After finding the line containing "on-line changes, the anchor. -/" below, please output that line and each following one through the line containing "if d.kind == 0 then", exactly as written.

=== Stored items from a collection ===

• • • •

-- ==== Sys2Proof/Machine/AppOps.lean ====
section
/-! DEFINITION. The application as a whole (R93 to R125): the checks at a load, what the Keeper writes from a package, starts,
on-line changes, the anchor. -/

namespace Sys2Proof.Machine

/-! ### Checks of a package (R474, R476) -/

/-- Is the execute offset at least the consolidation time of R97 for an input range of `b` bytes? -/
def xoffCovers (xoff b : Nat) : Bool := decide (2900 * 65536 + 10320 * b ≤ xoff * 1000 * 65536)

/-- Are the fields of a task descriptor legal (R93)? Of an unused task those count that no `PERIOD` bounds. [DEDUCED: log 46] -/
def TaskDesc.legal (d : TaskDesc) (t inLen outWords : Nat) : Bool :=
  if d.kind == 0 then
    d.offset % 20 == 0 && decide (d.pair < 4) && !(d.runahead && d.directio) && within 1 255 d.ovrlim && decide (d.groups ≤ 8) && decide (d.stations ≤ 64)
  else
    let grid := d.period % 20 == 0 && d.offset % 20 == 0 && decide (d.offset < d.period)
    let range := match d.kind with
      | 1 => within 100 980 d.period
      | 2 => within 1000 1000000 d.period
      | 3 => within 10000 10000000 d.period && t == 15 && !d.safety && d.groups == 0 && outWords == 0
      | _ => false
    let lead := if d.kind == 3 then d.lead == d.period else d.lead % 20 == 0 && within d.period 1000000 d.lead
    grid && range && lead && xoffCovers d.xoff inLen && decide (d.xoff < d.period) && decide (d.pair < 4) &&
    !(d.runahead && (d.directio || d.kind == 3)) && (d.kind == 3 || within 1 255 d.ovrlim) && decide (d.groups ≤ 8) &&
    decide (d.stations ≤ 64)

/-- A task's descriptor in a package. -/
def AppPkg.desc (p : AppPkg) (t : Nat) : TaskDesc := tabGet (fun _ => {}) p.tasks t

/-- A task's output words: first and count (R71). -/
def AppPkg.outRange (p : AppPkg) (t : Nat) : Nat × Nat := tabGet (fun _ => (0, 0)) p.orange t

/-- A task's input range. -/
def AppPkg.inOf (p : AppPkg) (t : Nat) : Nat × Nat := tabGet (fun _ => (0x8000, 0)) p.inRange t

/-- R93 for every task. [DEDUCED: log 46] -/
def AppPkg.tasksOk (p : AppPkg) : Bool := (List.range 16).all (fun t => (p.desc t).legal t (p.inOf t).2 (p.outRange t).2)

/-- No two of a list of ranges overlap; ranges of length 0 overlap nothing. -/
def rangesApart : List (Nat × Nat) → Bool
  | [] => true
  | r :: rs => rs.all (fun q => r.2 == 0 || q.2 == 0 || !(decide (r.1 < q.1 + q.2) && decide (q.1 < r.1 + r.2))) && rangesApart rs

/-- Output ranges lie in the output image and do not overlap (R71). -/
def AppPkg.outsOk (p : AppPkg) : Bool :=
  let rs := (List.range 16).map p.outRange
  rs.all (fun r => decide (r.1 + r.2 ≤ 32768)) && rangesApart rs

/-- The run-ahead configuration (R128). -/
def AppPkg.runAheadOk (p : AppPkg) : Bool :=
  let ts := (List.range 16).filter (fun t => (p.desc t).runahead)
  let logs := ts.map (fun t => tabGet (fun _ => (0, 0)) p.logs t)
  let wins := p.windows.map (fun w => (w.base, w.pages))
  let scr := (p.scratch.map (·.2)).filter (fun w => w.2 != 0)
  logs.all (fun x => x.2 != 0 && decide (x.1 + x.2 ≤ 64)) && rangesApart logs && decide ((logs.map (·.2)).foldl (· + ·) 0 ≤ 64) &&
  scr.all windowPlace && disjoint scr && scr.all (fun x => wins.all (fun w => !pagesMeet x w)) &&
  decide (p.preds.length ≤ 256) &&
  p.preds.all (fun e => decide (e.rule ≤ 1) && decide (e.width ≤ 2) && ts.any (fun t =>
    decide ((p.inOf t).1 ≤ 8 * e.word) && decide (8 * e.word + 8 ≤ (p.inOf t).1 + (p.inOf t).2)))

• • • •

=== TASK OUTPUT ===
on-line changes, the anchor. -/

namespace Sys2Proof.Machine

/-! ### Checks of a package (R474, R476) -/

/-- Is the execute offset at least the consolidation time of R97 for an input range of `b` bytes? -/
def xoffCovers (xoff b : Nat) : Bool := decide (2900 * 65536 + 10320 * b ≤ xoff * 1000 * 65536)

/-- Are the fields of a task descriptor legal (R93)? Of an unused task those count that no `PERIOD` bounds. [DEDUCED: log 46] -/
def TaskDesc.legal (d : TaskDesc) (t inLen outWords : Nat) : Bool :=
  if d.kind == 0 then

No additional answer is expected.